Interpreting anomaly detection of SDSS spectra
Edgar Ortiz Manrique, Médéric Boquien
TL;DR
This work tackles interpretability in anomaly detection for large spectroscopic surveys by combining a variational autoencoder (VAE) – to score spectral outliers via reconstruction errors – with a spectrally adapted LIME framework (LIME-Spectra-Interpreter) that explains which wavelength segments drive each anomaly. Eight anomaly-score variants (four based on mean-squared error and four on inverse-flux weighted $\chi^2$) are computed, with artifact-mitigating variants, enabling nuanced detection of astrophysical outliers and data quality issues. By normalizing LIME explanation weights and clustering the top 1% anomalies, the study reveals seven coherent groups, including artifact-dominated clusters and physically meaningful emission-line populations such as dusty starbursts, metal-poor extreme emitters, and intermediate-metallicity H II regions, all aligned with standard emission-line diagnostics. The framework demonstrates fast explanation generation suitable for high-throughput pipelines and offers a generalizable approach for QC, follow-up targeting, and discovery in current and upcoming surveys.

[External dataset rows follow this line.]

-- ==== Sys2Proof/Machine/Copy.lean ====
section
/-!
DEFINITION. Sys2Proof/Machine/Copy.lean: the copy engine (R276 to R281) and the batches (R282 to R284).
-/
namespace Sys2Proof.Machine

def cOk : Nat := 0
def cRecord : Nat := 1
def cPath : Nat := 2
def cAlign : Nat := 3
def cPage : Nat := 4
def cPoison : Nat := 5

/-! ### Shape records (R276) -/

/-- The words of a shape record that the engine keeps: ESZ, planes, rows, columns, and the six strides. -/
def shapeOf (b : List Byte) : List Nat :=
  let w (i : Nat) : Nat := ofLe ((b.drop (4 * i)).take 4)
  [fld (w 0) 0 3, fld (w 0) 16 8 + 1, fld (w 1) 16 16 + 1, fld (w 1) 0 16 + 1, w 2, w 3, w 4, w 5, w 6, w 7]

/-- A shape record is invalid (R276). -/
def shapeBad (b : List Byte) : Bool :=
  let w0 := ofLe (b.take 4)
  let sh := shapeOf b
  fld w0 24 8 != 0 || fld w0 3 13 != 0 || 4 < listGet 0 sh 0 ||
    2 ^ 32 < listGet 0 sh 1 * listGet 0 sh 2 * listGet 0 sh 3 * 2 ^ listGet 0 sh 0

/-- The number of elements. -/
def shapeCount (sh : List Nat) : Nat := listGet 0 sh 1 * listGet 0 sh 2 * listGet 0 sh 3

/-- Plane, row and column of element `k`. -/
def shapeIx (sh : List Nat) (k : Nat) : Nat × Nat × Nat :=
  let nc := listGet 0 sh 3
  let nr := listGet 0 sh 2
  (k / nc / nr, k / nc % nr, k % nc)

/-- SA or DA: base and the strides from index `at_` on (column, row, plane). -/
def shapeAddr (sh : List Nat) (base at_ k : Nat) : Nat :=
  let (p, i, j) := shapeIx sh k
  let st (q : Nat) : Int := sext (listGet 0 sh (at_ + q)) 32
  wrap ((base : Int) + p * st 2 + i * st 1 + j * st 0) 64

/-! ### The copy -/

/-- `tcpz` writes masked elements as zero. -/
def isTcpz (i : Instr) : Bool := match i with | .tcpz _ => true | _ => false

/-- A copy. -/
def isCopy (i : Instr) : Bool := match i with | .tcp _ | .tcpz _ => true | _ => false

/-- `tcp` and `tcpz` (R277, R278): one copy, owned by the lowest lane of C, joins that lane's open set. -/
def Env.copy (e : Env) (s : State) (t : TW) : Res :=
  let held := ((s.core e.c).cmds.filter fun m => isCopy m.2.i).length
  if e.slotFull t.sb || 128 ≤ held then .wait s .instr
  else
    let (id, s) := e.newCmd s 8 none []
    .done (s.modLane e.c e.low fun l => { l with open_ := l.open_ ++ [id] })

/-- `tcp` (R277). -/
def execTcp (t : TW) (s : State) : Host.Outcome State Fault Refusal := execWord (.tcp t) (fun e s => e.copy s t) s
/-- `tcpz` (R277). -/
def execTcpz (t : TW) (s : State) : Host.Outcome State Fault Refusal := execWord (.tcpz t) (fun e s => e.copy s t) s

/-- The copy goes on to finish with a status. -/
def State.copyEnd (s : State) (c id st : Nat) : State :=
  s.modCmd c id fun m => { m.goOn .draining with status := st }

/-- A fault on the shape record or an element: fatal ones end the copy, others stall it (R279). -/
def State.copyFault (s : State) (c id : Nat) (m : Cmd) (va : Nat) (f : PFault) (acc : Nat) : State :=
  if f.replayable then s.cmdStall c id m f va acc else (s.cmdFault c m f va acc).1.copyEnd c id cPage

/-- Reads the shape record (R278): the copy runs, stalls or ends. -/
def State.copyRecord (s : State) (c id : Nat) (m : Cmd) : State :=
  let sa := blk64 m.block 4
  if !s.elemPath c m sa 32 false then s.copyEnd c id cPath
  else if sa % 32 ≠ 0 then s.copyEnd c id cRecord
  else match s.elemRead c id m sa 32 with
    | .path => s.copyEnd c id cPath
    | .again s => s
    | .fault va f => s.copyFault c id m va f 0
    | .ok s bs bad =>
      let s := if bad.isEmpty then s else s.modCmd c id fun m => { m with poisoned := true }
      if shapeBad bs then s.copyEnd c id cRecord
      else s.modCmd c id fun m => { m.goOn .running with shape := shapeOf bs }

/-- COPY_START (R278, R281): the WEN wait holds and the shape record is read. -/
def execCopyStart (c id : Nat) (s : State) : Host.Outcome State Fault Refusal :=
  match s.cmd? c id with
  | none => .next s
  | some m =>
    if isCopy m.i && m.state == .waiting && !s.expo.stopped && s.cmdAlive c m && s.wenHolds c m then
      let s := s.wenBind c m
      -- a restored copy that had its shape record does not read it again (R281)
      .next (if m.shape.isEmpty then s.copyRecord c id m else s.modCmd c id fun m => { m with state := .running })
    else .next s

/-- One element of a running copy (R278, R279). DESIGN CHOICE (log entry 63): with ROWS or COLS 0 a `tcpz` writes every element
as zero, as R277 says of a masked element; R44 says that such a command touches none. -/
def State.copyStep (s : State) (c id : Nat) (m : Cmd) : State :=
  let sh := m.shape
  let k := m.prog
  if shapeCount sh ≤ k then s.copyEnd c id m.status
  else
    let n := 2 ^ listGet 0 sh 0
    let (_, i, j) := shapeIx sh k
    let masked := fld (blk32 m.block 6) 16 16 ≤ i || fld (blk32 m.block 6) 0 16 ≤ j
    let sa := shapeAddr sh (blk64 m.block 0) 4 k
    let da := shapeAddr sh (blk64 m.block 2) 7 k
    let next (s : State) : State := s.modCmd c id fun m =>
      { m.goOn (if shapeCount sh ≤ k + 1 then .draining else .running) with prog := k + 1 }
    if masked && !isTcpz m.i then next s
    else
      let badPath := !s.elemPath c m da n true || (!masked && !s.elemPath c m sa n false)
      let badAlign := da % n != 0 || (!masked && sa % n != 0)
      if badPath then s.copyEnd c id cPath
      else if badAlign then s.copyEnd c id cAlign
      else
        let rd := if masked then Elem.ok s (List.replicate n 0) [] else s.elemRead c id m sa n
        match rd with
        | .path => s.copyEnd c id cPath
        | .again s => s
        | .fault va f => s.copyFault c id m va f 0
        | .ok s' bs bad =>
          -- the write is checked before anything of the element is performed
          match s'.elemWrite c id m da bs bad with
          | .path => s.copyEnd c id cPath
          | .again s => s.modCmd c id fun q => { q with aux := m.aux }
          | .fault va f => s.copyFault c id m va f 1
          | .ok s _ _ => next (if bad.isEmpty then s else s.modCmd c id fun m => { m with poisoned := true })

/-- COPY_ELEMENT_RETRY (R279, R281): a stalled copy tries its element, or its shape record, again. -/
def execCopyElementRetry (c id : Nat) (s : State) : Host.Outcome State Fault Refusal :=
  match s.cmd? c id with
  | none => .next s
  | some m =>
    if isCopy m.i && s.retryDue m && s.cmdAlive c m then
      .next (if m.shape.isEmpty then s.copyRecord c id m else s.copyStep c id m)
    else .next s

/-- A copy is done: it leaves the batch that holds it (R282). -/
def State.batchDone (s : State) (c id : Nat) : State :=
  let drop (b : BatchState × List Nat) : BatchState × List Nat :=
    if b.2.contains id then
      let rest := b.2.filter (· != id)
      (if rest.isEmpty && b.1 == .sealed then .complete else b.1, rest)
    else b
  s.modCore c fun k => { k with lanes := k.lanes.map fun l => (l.1, { l.2 with batch := l.2.batch.map drop }) }

/-- COPY_COMPLETION (R278, R281): every write is performed; the increase, the status, the end of the slot. -/
def execCopyCompletion (c id : Nat) (s : State) : Host.Outcome State Fault Refusal :=
  match s.cmd? c id with
  | none => .next s
  | some m =>
    if isCopy m.i && m.state == .draining && !(s.core c).engineBusy id false && s.canInc c m then
      let st := if m.status = cOk && m.poisoned then cPoison else m.status
      .next ((s.batchDone c id).cmdFinish c id m [(7, st)])
    else .next s

/-! ### Batches (R282, R283) -/

/-- A copy that has not reached DONE. -/
def Core.copyLive (k : Core) (id : Nat) : Bool := (tabGet? k.cmds id).isSome

/-- The batch of a lane is COMPLETE or EMPTY. -/
def Lane.batchIdle (l : Lane) (b : Nat) : Bool := (l.batch[b]?).all fun q => q.1 != .sealed

/-- Moves a lane's open set into a batch. -/
def Lane.seal (l : Lane) (b : Nat) (live : Nat → Bool) : Lane :=
  let inc := l.open_.filter live
  let old := (l.batch[b]?).getD (.empty, [])
  let st : BatchState := match old.1 with
    | .empty => if !inc.isEmpty then .sealed else if !l.open_.isEmpty then .complete else .empty
    | .sealed => .sealed
    | .complete => if !inc.isEmpty then .sealed else .complete
  { l with open_ := [], batch := l.batch.setIfInBounds b (st, old.2 ++ inc) }

/-- `cseal` (R283). -/
def execCseal (t : TW) (s : State) : Host.Outcome State Fault Refusal :=
  execWord (.cseal t) (fun e s =>
    if e.slotFull t.sb then .wait s .instr
    else
      let live := (s.core e.c).copyLive
      let s := eachLane e.lanes (fun p s => s.modLane e.c p fun l => l.seal t.batch.val live) s
      .done (e.newCmd s 0 none []).2) s

/-- `cwait` (R283). -/
def execCwait (t : TW) (s : State) : Host.Outcome State Fault Refusal :=
  execWord (.cwait t) (fun e s => if e.slotFull t.sb then .wait s .instr else .done (e.newCmd s 0 none []).2) s

/-- `cseal` and `cwait` finish when the batch of every lane of C is COMPLETE or EMPTY. -/
def State.batchStep (s : State) (c id : Nat) (m : Cmd) (wait : Bool) : State :=
  let b := (twOf m.i).batch.val
  if !m.lanes.all (fun p => (s.lane c p).batchIdle b) || !s.canInc c m then s
  else
    let s := if wait then eachLane m.lanes (fun p s => s.modLane c p fun l => { l with batch := l.batch.setIfInBounds b (.empty, []) }) s
      else s
    s.cmdFinish c id m []

end Sys2Proof.Machine
end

Overall, the work provides a transparent, scalable path to connect anomaly scores with physical interpretation in large spectroscopic datasets.
Abstract
The increasing use of ML in astronomy introduces important questions about interpretability. Due to their complexity and non-linear nature, it can be challenging to understand their decision-making process. While these models can effectively identify unusual spectra, interpreting the physical nature of the flagged outliers remains a major challenge. We aim to bridge the gap between anomaly detection and physical understanding by combining deep learning with interpretable ML (iML) techniques to identify and explain anomalous galaxy spectra from SDSS data. We present a flexible framework that uses a variational autoencoder to compute multiple anomaly scores, including physically-motivated variants of the mean squared error. We adapt the iML LIME algorithm to spectroscopic data, systematically explore segmentation and perturbation strategies, and compute explanation weights that identify the features most responsible for each detection. To uncover population-level trends, we normalize the LIME weights and apply clustering to the top 1\% most anomalous spectra. Our approach successfully separates instrumental artifacts from physically meaningful outliers and groups anomalous spectra into astrophysically coherent categories. These include dusty, metal-rich starbursts; chemically-enriched H\,II regions with moderate excitation; and extreme emission-line galaxies with low metallicity and hard ionizing spectra. The explanation weights align with established emission-line diagnostics, enabling a physically-grounded taxonomy of spectroscopic anomalies. Our work shows that interpretable anomaly detection provides a scalable, transparent, and physically meaningful approach to exploring large spectroscopic datasets. Our framework opens the door for incorporating interpretability tools into quality control, follow-up targeting, and discovery pipelines in current and future surveys.